Frank did not finish what he had on his mind, and his companion looked his surprise at seeing him drop down alongside the object in question, which he began to handle eagerly.
Then, to the utter amazement of Andy, he made to pick the heavy bag up and start away with it.
“Hey, come back here!” called the other, trailing and limping after him; “what under the sun are you going to do with that thing? Want it for a pillow? Maybe you think we can make a breakfast off it? Why, what ails the fellow? He acts like he’d struck a prize, that’s what!”
“Come along inside and I’ll show you something,” called the other over his shoulder, which, of course, only added new fuel to the fire of curiosity that was already raging in Andy’s soul.
When he got inside he found Frank in the act of scratching a match, which he immediately applied to a lamp, one of those by which they were wont to work of nights.
There upon a rude table where they planed and sawed Andy saw a small, stoutly made canvas bag that had what seemed to be a handle on one side.
“Well, I declare, it’s got a label of some sort tied to it! Nice, pleasant fellows these, trying to smash in the roof of our hangar and then sending their compliments along with it!” Andy exclaimed, for like a flash it had come to him that the sandbag had been hurled down from above!

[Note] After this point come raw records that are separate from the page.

-- ==== Sys2Proof/Machine/Placement.lean ====
section
/-! DEFINITION. The gang dispatcher: where a gang fits (R5, R6, R11, R12, R307, R308), its placement (R7, R14, R27, R203, R314),
reservations (R307), the restore of a saved gang (R279, R285, R287), and the compactor (R309, R310). -/
namespace Sys2Proof.Machine

/-! ## Footprints -/

/-- The cores that a team of a gang occupies itself, by the lower one (R11). -/
def ownCores (gg : Gang) (c : Nat) : List Nat := if gg.launch.pair then [c, c + 1] else [c]

/-- A choice of cores for a gang: its teams' cores, then those that its yokes bind, team by team. -/
def choiceOwn (gg : Gang) (cores : List Nat) : List Nat := cores.take gg.teams.length
def choiceYoked (gg : Gang) (cores : List Nat) : List Nat := cores.drop gg.teams.length

/-- Every core of a choice. -/
def footprint (gg : Gang) (cores : List Nat) : List Nat := (choiceOwn gg cores).flatMap (ownCores gg) ++ choiceYoked gg cores

/-- A choice has the right shape: distinct cores of one cluster, a pair on cores 0 and 1 or 2 and 3, Y − 1 more cores for each
team's yoke, each within reach of its core (R12, R307). -/
def choiceOk (gg : Gang) (cores : List Nat) : Bool :=
  cores.length == gg.teams.length * gg.launch.yoke &&
  (footprint gg cores).all (fun c => decide (c < 4)) && decide (footprint gg cores).Nodup &&
  (!gg.launch.pair || (choiceOwn gg cores).all fun c => c % 2 == 0) &&
  (List.range gg.teams.length).all fun t => ((choiceOwn gg cores)[t]?).elim true fun c =>
    (((choiceYoked gg cores).drop ((gg.launch.yoke - 1) * t)).take (gg.launch.yoke - 1)).all (Config.reaches c)

/-- The groups of a gang that would run on a core of a choice. -/
def groupsFor (gg : Gang) (cores : List Nat) (core : Nat) : Nat :=
  ((List.range gg.teams.length).map fun t =>
    (((gg.teams[t]?).elim [] fun tm => (List.range tm.groups.length).filter fun n =>
      ((choiceOwn gg cores)[t]?).getD 4 + (if gg.launch.pair && decide (16 ≤ n) then 1 else 0) == core &&
      !((tm.groups[n]?).elim true Group.retired))).length).sum

/-- The live groups resident on a core of a logical cluster. -/
def groupsOnCore (s : State) (l core : Nat) : Nat :=
  ((residents s l).map fun p => ((groupsOn p.2 core).filter fun q => !q.2.2.retired).length).sum

/-- A core is bound by some resident yoke. -/
def coreBound (s : State) (l core : Nat) : Bool := (residents s l).any fun p => p.2.place.elim false fun q => q.yoked.contains core

/-- A core takes no gang: it has retired, or the shepherd drains it (R326, R329). -/
def coreFull (s : State) (l core : Nat) : Bool :=
  let c := coreState s (4 * physCluster s l + core)
  c.retired || c.draining.isSome

/-! ## Allocation (R308) -/

/-- What a placement has allocated so far: register units and scratchpad units, by core. -/
structure Alloc where
  regs : List (Nat × Nat × Nat)
  scratch : List (Nat × Nat × Nat)
  deriving DecidableEq, Repr

/-- The units of a core in a list of allocations. -/
def unitsOf (l : List (Nat × Nat × Nat)) (core : Nat) : List (Nat × Nat) := (l.filter fun u => u.1 == core).map Prod.snd

/-- Register units on a core. -/
def allocUnits (s : State) (l core n : Nat) (a : Alloc) : Option (Alloc × Nat) :=
  (findUnits (regsTaken s l core ++ unitsOf a.regs core) regUnits n).map fun u => ({ a with regs := a.regs ++ [(core, u, n)] }, u)

/-- `k` register blocks of `n` units on a core and, where a yoke splits them, on a second (R12, R308). -/
def allocBlocks (s : State) (l core : Nat) (far : Option Nat) (n : Nat) (a : Alloc) : Nat → Option (Alloc × List Nat)
  | 0 => some (a, [])
  | k + 1 =>
    match allocUnits s l core n a with
    | none => none
    | some u => match far.elim (some (u.1, 0)) fun c => allocUnits s l c n u.1 with
      | none => none
      | some v => (allocBlocks s l core far n v.1 k).map fun r => (r.1, (u.2 + regUnits * v.2) :: r.2)

/-- The blocks of the groups of a team from group `g` on: those that each group owns. -/
def allocGroups (s : State) (l own : Nat) (far : Option Nat) (n : Nat) (pair : Bool) :
    Nat → List Group → Alloc → Option (Alloc × List (List Nat))
  | _, [], a => some (a, [])
  | g, x :: xs, a =>
    match allocBlocks s l (own + if pair && decide (16 ≤ g) then 1 else 0) far n a (if x.retired then 0 else x.owned) with
    | none => none
    | some r => (allocGroups s l own far n pair (g + 1) xs r.1).map fun q => (q.1, r.2 :: q.2)

/-- A scratchpad range of `n` units on each of some cores. -/
def allocScratch (s : State) (l n : Nat) (a : Alloc) : List Nat → Option (Alloc × List Nat)
  | [] => some (a, [])
  | c :: cs =>
    match findUnits (scratchTaken s l c ++ unitsOf a.scratch c) scratchArena n with
    | none => none
    | some u => (allocScratch s l n { a with scratch := a.scratch ++ [(c, u, n)] } cs).map fun r => (r.1, u :: r.2)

“Here, listen while I read what it says!” exclaimed Frank.
“Balloon ‘Monarch.’
“DeGraw, Pilot.
“Launched at St. Louis July 4. Sixty-seven hours up. Last bag ballast but two. Please notify committee through New York newspapers.”
“Butt in; I’m listening, Frank!”
Then the two boys stood there and stared at each other, as though hardly able to grasp what the whole thing meant, but the one positive fact that stood out was that this sandbag must have come down from a passing balloon!